__Your task__
Reproduce exactly the span of lines that opens with the line containing "10 => .min c e rd ra rb" and closes with the last line of the entries below.

Stored data entries:
• • • • • • •

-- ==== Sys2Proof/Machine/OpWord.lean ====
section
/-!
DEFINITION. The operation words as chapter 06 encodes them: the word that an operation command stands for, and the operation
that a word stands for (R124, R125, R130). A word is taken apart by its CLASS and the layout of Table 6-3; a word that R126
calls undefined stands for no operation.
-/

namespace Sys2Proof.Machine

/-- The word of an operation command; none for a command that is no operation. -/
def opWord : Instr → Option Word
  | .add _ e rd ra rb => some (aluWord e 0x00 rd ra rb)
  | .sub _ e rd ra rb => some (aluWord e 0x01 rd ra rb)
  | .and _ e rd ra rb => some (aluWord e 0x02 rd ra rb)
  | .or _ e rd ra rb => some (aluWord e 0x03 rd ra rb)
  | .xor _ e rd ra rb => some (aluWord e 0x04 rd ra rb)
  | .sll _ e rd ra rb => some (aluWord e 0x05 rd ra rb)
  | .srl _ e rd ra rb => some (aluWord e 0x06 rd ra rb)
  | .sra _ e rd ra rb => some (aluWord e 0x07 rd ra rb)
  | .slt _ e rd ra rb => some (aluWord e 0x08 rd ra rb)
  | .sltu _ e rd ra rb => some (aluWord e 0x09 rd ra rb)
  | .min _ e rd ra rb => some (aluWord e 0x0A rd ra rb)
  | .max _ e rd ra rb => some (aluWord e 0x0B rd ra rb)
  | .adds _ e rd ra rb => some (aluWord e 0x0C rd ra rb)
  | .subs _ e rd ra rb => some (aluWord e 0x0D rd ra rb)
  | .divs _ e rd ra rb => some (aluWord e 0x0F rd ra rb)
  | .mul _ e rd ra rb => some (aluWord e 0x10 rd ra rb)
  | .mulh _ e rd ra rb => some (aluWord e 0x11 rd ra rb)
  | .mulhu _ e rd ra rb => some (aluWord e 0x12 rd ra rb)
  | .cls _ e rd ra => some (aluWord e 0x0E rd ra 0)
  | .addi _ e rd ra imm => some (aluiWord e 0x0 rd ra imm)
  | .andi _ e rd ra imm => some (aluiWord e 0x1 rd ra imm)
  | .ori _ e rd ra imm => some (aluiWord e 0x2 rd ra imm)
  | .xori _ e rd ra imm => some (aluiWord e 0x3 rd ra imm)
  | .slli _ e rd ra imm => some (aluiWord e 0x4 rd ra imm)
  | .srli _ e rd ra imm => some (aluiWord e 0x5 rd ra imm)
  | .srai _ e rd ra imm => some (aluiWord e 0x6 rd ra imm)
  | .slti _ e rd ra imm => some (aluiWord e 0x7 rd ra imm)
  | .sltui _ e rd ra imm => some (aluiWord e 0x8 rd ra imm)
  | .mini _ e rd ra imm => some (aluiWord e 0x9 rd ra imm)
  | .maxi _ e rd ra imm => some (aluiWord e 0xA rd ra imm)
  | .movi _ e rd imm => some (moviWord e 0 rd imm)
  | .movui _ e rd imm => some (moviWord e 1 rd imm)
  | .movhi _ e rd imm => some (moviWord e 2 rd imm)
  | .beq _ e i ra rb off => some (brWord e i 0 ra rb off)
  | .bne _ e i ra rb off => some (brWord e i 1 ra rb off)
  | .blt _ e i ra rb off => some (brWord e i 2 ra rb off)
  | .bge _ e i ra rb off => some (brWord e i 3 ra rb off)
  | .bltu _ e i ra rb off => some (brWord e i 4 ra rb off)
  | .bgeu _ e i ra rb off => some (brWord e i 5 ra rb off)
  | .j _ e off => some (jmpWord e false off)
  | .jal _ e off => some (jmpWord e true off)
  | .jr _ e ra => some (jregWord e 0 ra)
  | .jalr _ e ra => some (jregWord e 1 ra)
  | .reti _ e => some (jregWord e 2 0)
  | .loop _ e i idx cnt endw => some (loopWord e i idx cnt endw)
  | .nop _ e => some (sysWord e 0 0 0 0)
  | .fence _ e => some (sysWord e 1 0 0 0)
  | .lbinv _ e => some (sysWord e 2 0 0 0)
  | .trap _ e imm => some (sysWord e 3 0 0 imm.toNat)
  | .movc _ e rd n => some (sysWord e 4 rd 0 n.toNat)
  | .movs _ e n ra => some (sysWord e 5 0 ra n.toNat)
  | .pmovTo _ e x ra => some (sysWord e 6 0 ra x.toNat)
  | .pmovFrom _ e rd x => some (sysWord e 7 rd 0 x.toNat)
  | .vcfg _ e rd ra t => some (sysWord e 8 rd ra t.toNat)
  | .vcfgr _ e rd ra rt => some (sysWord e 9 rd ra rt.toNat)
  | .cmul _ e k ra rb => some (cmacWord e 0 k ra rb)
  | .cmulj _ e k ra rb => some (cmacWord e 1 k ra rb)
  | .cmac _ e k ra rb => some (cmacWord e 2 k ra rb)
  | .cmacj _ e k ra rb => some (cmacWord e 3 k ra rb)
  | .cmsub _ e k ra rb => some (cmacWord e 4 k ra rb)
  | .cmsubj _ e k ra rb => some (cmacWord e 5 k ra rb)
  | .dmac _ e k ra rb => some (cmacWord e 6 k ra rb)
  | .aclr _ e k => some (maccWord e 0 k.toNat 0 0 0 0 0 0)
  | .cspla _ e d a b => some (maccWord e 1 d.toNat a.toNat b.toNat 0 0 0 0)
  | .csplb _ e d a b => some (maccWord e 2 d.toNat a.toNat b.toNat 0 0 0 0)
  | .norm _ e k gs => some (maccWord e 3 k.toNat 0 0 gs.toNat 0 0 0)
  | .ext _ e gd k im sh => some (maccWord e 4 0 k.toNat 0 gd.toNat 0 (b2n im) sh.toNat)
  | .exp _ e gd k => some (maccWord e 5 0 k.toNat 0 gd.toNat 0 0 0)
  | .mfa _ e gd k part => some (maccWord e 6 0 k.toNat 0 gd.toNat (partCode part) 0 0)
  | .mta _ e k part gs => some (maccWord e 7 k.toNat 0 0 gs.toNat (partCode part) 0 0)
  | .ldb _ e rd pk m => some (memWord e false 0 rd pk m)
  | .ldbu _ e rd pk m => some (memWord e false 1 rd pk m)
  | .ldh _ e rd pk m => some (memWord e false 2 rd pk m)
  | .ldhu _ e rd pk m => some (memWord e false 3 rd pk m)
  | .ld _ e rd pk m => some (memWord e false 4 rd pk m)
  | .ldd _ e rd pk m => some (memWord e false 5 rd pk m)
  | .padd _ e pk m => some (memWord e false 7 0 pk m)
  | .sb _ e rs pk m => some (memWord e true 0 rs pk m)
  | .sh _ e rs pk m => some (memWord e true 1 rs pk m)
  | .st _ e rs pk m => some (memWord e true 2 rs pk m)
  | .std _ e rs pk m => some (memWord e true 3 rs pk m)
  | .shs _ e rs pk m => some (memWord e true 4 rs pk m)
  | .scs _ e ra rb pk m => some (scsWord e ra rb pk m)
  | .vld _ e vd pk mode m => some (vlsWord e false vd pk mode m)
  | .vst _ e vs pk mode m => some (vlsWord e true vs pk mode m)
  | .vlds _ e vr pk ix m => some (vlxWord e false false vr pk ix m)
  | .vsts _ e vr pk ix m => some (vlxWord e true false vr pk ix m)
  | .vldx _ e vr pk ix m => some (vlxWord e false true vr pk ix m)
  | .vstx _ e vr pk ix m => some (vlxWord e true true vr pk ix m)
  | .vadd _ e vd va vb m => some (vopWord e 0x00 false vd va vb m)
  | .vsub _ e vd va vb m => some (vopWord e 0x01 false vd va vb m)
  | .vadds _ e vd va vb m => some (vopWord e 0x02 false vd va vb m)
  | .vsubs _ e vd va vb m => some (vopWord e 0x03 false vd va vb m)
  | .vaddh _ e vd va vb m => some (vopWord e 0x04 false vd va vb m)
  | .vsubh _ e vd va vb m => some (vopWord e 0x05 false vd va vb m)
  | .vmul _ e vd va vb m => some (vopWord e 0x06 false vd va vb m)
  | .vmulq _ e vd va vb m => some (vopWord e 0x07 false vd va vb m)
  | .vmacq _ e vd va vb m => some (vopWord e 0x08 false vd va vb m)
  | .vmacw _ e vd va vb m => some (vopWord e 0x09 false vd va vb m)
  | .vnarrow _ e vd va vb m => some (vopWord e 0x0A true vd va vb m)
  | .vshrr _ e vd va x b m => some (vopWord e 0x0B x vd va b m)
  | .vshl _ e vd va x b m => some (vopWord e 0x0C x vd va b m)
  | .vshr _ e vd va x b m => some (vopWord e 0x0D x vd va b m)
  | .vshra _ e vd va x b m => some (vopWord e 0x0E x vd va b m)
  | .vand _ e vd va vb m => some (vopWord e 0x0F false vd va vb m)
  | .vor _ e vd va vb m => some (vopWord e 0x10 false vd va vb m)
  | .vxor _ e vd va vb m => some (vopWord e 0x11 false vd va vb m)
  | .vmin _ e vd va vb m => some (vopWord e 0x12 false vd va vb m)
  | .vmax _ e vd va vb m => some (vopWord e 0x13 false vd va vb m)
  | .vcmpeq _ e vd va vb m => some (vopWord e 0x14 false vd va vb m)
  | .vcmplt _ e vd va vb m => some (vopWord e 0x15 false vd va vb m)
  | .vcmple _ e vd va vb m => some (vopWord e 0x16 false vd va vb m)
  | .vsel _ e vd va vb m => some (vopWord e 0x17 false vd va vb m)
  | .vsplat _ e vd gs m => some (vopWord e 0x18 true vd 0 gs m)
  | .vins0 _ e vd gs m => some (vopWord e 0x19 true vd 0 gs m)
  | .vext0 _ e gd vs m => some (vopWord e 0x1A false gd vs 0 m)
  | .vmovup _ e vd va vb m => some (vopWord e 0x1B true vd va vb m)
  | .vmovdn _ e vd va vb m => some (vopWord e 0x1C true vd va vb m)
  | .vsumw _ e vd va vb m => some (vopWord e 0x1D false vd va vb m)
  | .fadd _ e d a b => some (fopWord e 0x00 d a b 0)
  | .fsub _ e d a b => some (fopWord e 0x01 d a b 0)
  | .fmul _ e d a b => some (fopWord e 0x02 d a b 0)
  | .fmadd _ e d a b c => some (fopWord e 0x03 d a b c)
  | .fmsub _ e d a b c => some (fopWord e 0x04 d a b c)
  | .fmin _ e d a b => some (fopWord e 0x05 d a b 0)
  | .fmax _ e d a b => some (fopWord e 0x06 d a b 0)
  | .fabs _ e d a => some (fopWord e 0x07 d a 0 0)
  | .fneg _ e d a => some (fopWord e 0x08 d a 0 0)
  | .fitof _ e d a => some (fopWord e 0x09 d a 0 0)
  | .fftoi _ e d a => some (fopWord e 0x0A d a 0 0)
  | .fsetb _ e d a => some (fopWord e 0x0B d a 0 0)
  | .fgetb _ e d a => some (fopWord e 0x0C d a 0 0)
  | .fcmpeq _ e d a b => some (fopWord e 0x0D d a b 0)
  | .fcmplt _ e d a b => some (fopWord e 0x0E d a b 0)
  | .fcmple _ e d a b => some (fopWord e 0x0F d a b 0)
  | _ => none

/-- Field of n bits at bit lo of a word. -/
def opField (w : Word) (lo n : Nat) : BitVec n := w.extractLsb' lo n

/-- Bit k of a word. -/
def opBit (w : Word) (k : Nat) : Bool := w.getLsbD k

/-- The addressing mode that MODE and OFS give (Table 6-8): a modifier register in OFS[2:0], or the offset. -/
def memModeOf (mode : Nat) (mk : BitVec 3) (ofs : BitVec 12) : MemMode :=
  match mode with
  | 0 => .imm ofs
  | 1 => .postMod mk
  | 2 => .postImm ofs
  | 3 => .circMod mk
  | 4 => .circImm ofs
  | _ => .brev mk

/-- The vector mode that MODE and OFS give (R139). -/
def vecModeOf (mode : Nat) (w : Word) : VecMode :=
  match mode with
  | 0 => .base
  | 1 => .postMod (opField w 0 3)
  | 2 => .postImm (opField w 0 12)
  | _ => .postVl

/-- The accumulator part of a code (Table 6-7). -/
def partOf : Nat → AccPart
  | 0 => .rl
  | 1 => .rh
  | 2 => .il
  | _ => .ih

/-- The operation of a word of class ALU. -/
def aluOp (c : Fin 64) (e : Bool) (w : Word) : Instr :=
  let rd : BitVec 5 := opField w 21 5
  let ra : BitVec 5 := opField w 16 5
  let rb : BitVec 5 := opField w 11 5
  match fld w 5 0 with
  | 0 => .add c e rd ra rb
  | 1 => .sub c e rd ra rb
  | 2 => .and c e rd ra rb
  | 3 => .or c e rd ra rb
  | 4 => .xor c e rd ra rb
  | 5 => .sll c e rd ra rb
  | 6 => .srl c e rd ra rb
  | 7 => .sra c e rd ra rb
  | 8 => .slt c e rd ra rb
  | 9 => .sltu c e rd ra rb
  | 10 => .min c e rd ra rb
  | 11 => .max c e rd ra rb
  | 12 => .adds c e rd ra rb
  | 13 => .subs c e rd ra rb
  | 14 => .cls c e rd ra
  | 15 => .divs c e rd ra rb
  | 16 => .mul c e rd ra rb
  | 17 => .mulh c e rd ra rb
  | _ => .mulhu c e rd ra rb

• • • • • • •

__Result below__
  | 10 => .min c e rd ra rb
  | 11 => .max c e rd ra rb
  | 12 => .adds c e rd ra rb
  | 13 => .subs c e rd ra rb
  | 14 => .cls c e rd ra
  | 15 => .divs c e rd ra rb
  | 16 => .mul c e rd ra rb
  | 17 => .mulh c e rd ra rb
  | _ => .mulhu c e rd ra rb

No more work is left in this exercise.